/-- R409, R418: a counter reaches COMPARE, an event unless the period is above 20 µs (DESIGN CHOICE, log entry 166). -/
def execCcCompareMatch (k : Fin 8) (s : State) : Host.Outcome State Fault Refusal :=
  .next (
    let c := s.meas.cc[k]
    if s.ccCounts k.val ∧ 0 < c.compare ∧ c.compare ≤ c.period then
      let s := s.advanceTo (c.tZero + c.compare)
      let s := if c.period < us 20 then s.adcTrigger (0x20 + k.val) else s
      s.onCc k.val fun c => { c with out := s.ccPin k.val false }
    else s)

/-- R44, R419: the input of a capture channel has held its new level for `held` ticks.
(DESIGN CHOICE, log entry 5; DEDUCED, log entry 119.) -/
def execCaptureEdge (k : Fin 8) (rising : Bool) (held : Nat) (s : State) : Host.Outcome State Fault Refusal :=
  .next (s.capture k.val rising held)

/-- R44, R419, R420: a falling edge of a tachometer (DESIGN CHOICE, log entry 5). -/
def execTachEdge (m : Fin 4) (s : State) : Host.Outcome State Fault Refusal :=
  .next (
    if !s.sys.vioPwm then s else
    let s := s.pinEdge m.val false 0
    let rpm : Nat := match s.meas.tach[m].tLast with
      | some t => 6000000000 / max 1 ((s.now - t) * s.fld (Fld.Meas.TACH_PPR m.val))
      | none => s.meas.tach[m].rpm
    (s.onMeas fun x => { x with tach := upd x.tach m fun _ => { tLast := some s.now, rpm := rpm } }).measure
      (204 + m.val) (Int.ofNat rpm))

/-- R420: no edge for 1 s. -/
def execTachTimeout (m : Fin 4) (s : State) : Host.Outcome State Fault Refusal :=
  .next (
    let s := match s.meas.tach[m].tLast with
      | some t => s.advanceTo (t + sec 1)
      | none => s
    (s.onMeas fun x => { x with tach := upd x.tach m fun t => { t with rpm := 0 } }).measure (204 + m.val) 0)

/-- R25: the crystal is missing: the control die runs from the internal RC oscillator until the next power-on reset. -/
def execCrystalFail (s : State) : Host.Outcome State Fault Refusal :=
  .next (if s.sys.por ∨ s.sys.rcClock then s else (s.onSys fun y => { y with rcClock := true }).raise 0x1008)

/-- ADC_STATUS (R432). -/
def execAdcStatus (o : Origin) (p : List Byte) (s : State) : Host.Outcome State Fault Refusal :=
  .next (s.report o 0x1001 (param p.isEmpty) State.adcStatus)

/-- MEAS_PEEK (R411, R433): a read of the diagnostic copy clears its bit 31. -/
def execMeasPeek (o : Origin) (p : List Byte) (s : State) : Host.Outcome State Fault Refusal :=
  let t := u p 0 1
  let diag : Bool := t < 8
  let open_ : Bool := s.flag Fld.Meas.DIAG_EN && s.fld Fld.Meas.DIAG_UNIT = t
  .next (s.run o 0x1002 0 (paramState (p.length = 2 ∧ u p 1 1 = 0 ∧ (diag || t = 0x10 || t = 0x11)) (!diag || open_)) fun s =>
    if diag then
      (.done st.ok (toLE 4 s.meas.diag.word),
        s.onMeas fun m => { m with diag := { m.diag with overrun := false }, diagRead := true })
    else (.done st.ok (toLE 4 (if t = 0x10 then s.now else s.now / 2 ^ 32)), s))

/-- R412: a channel number that names a quantity. -/
def telNamed (c : Nat) : Bool :=
  c < 228 && !(154 ≤ c && c ≤ 159) && c ≠ 144 && c ≠ 145 && c ≠ 152 && c ≠ 153

/-- R413, R434: the report of a channel; the minimum, maximum and mean of no sample are free values.
(DESIGN CHOICE, log entry 17.) -/
def State.telReport (s : State) (c : Nat) : List Byte :=
  let t := s.telOf c
  let none_ : Bool := t.cnt = 0
  ri4 t.latest ++ ri4 (if none_ then Config.noSamples s.free else t.mn) ++
    ri4 (if none_ then Config.noSamples (s.free + 1) else t.mx) ++
    ri4 (if none_ then Config.noSamples (s.free + 2) else t.sum / (t.cnt : Int)) ++ r4 (min 0xFFFFFFFF t.cnt) ++
    r8 (t.ePos / 100000000) ++ r8 (t.eNeg / 100000000) ++ r8 t.tStart ++ r1 (bitsOf [t.invalid, t.subst, t.lowPwr])

/-- R434: the statistics restart (DEDUCED, log entry 118). -/
def Tel.restart (now : Nat) (t : Tel) : Tel := { t with mn := 0, mx := 0, sum := 0, cnt := 0, tStart := now }

/-- TELEM_READ (R434) (DEDUCED, log entry 118). -/
def execTelemRead (o : Origin) (p : List Byte) (s : State) : Host.Outcome State Fault Refusal :=
  let c := u p 0 2
  let restart : Bool := bitOf (u p 2 1) 0
  .next (s.run o 0x1003 (if restart then 1 else 0) (param (p.length = 4 ∧ u p 2 1 < 2 ∧ u p 3 1 = 0 ∧ telNamed c)) fun s =>
    let d := s.telReport c
    let s := s.drew.drew.drew
    (.done st.ok d, if restart then s.onMeas fun m => { m with tel := upd m.tel (fin 256 c) (Tel.restart s.now) } else s))

/-- CAL_RUN (R435): the pass starts at the next CAL_PASS_START; its end sends the reply (DEDUCED, log entry 117). -/
def execCalRun (o : Origin) (p : List Byte) (s : State) : Host.Outcome State Fault Refusal :=
  .next (s.run o 0x1004 1
    (paramState p.isEmpty (s.meas.cal = .idle && s.flag Fld.Meas.CAL_EN && s.sys.mode = .running &&
      !(s.hif.waits.any fun w => w.op = 0x1004))) fun s => (.later, s.await o 0x1004 0 0 []))

/-- CAL_STATUS (R435). -/
def execCalStatus (o : Origin) (p : List Byte) (s : State) : Host.Outcome State Fault Refusal :=
  .next (s.report o 0x1005 (param p.isEmpty) fun s =>
    let m := s.meas
    r1 m.cal.code ++ r1 m.calUnit ++ r2 m.discarded ++ r4 m.calCount ++ ri2 m.tPass ++ r2 0 ++ r8 m.tLast)

/-- CC_STATUS (R436). -/
def State.ccStatus (s : State) (k : Nat) : List Byte :=
  let c := s.meas.cc[fin 8 k]
  let mode := s.fld Fld.Meas.MODE k
  let counter := if s.ccCounts k then (s.now - c.tZero) % (c.period + 1) else if mode = 2 then s.now % 2 ^ 32 else 0
  r1 mode ++ r1 (bitsOf [c.widthOk, c.rises = 2, c.out]) ++ r2 0 ++ r4 counter ++ r4 c.rise ++ r4 c.fall ++
    r4 c.width ++ r4 c.periodCap

/-- CC_STATUS (R436). -/
def execCcStatus (o : Origin) (p : List Byte) (s : State) : Host.Outcome State Fault Refusal :=
  let k := s.single 0x10 (u p 0 2)
  .next (s.report o 0x1006 (param (p.length = 2 ∧ k.isSome)) fun s => s.ccStatus (k.getD 0))

end Sys2Proof.Machine
end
____________
## Directions for this task:
Only the lines above that hold "measure" are wanted. Show every one of them.

## Response for this exercise:
    (s.onMeas fun x => { x with tach := upd x.tach m fun _ => { tLast := some s.now, rpm := rpm } }).measure
    (s.onMeas fun x => { x with tach := upd x.tach m fun t => { t with rpm := 0 } }).measure (204 + m.val) 0)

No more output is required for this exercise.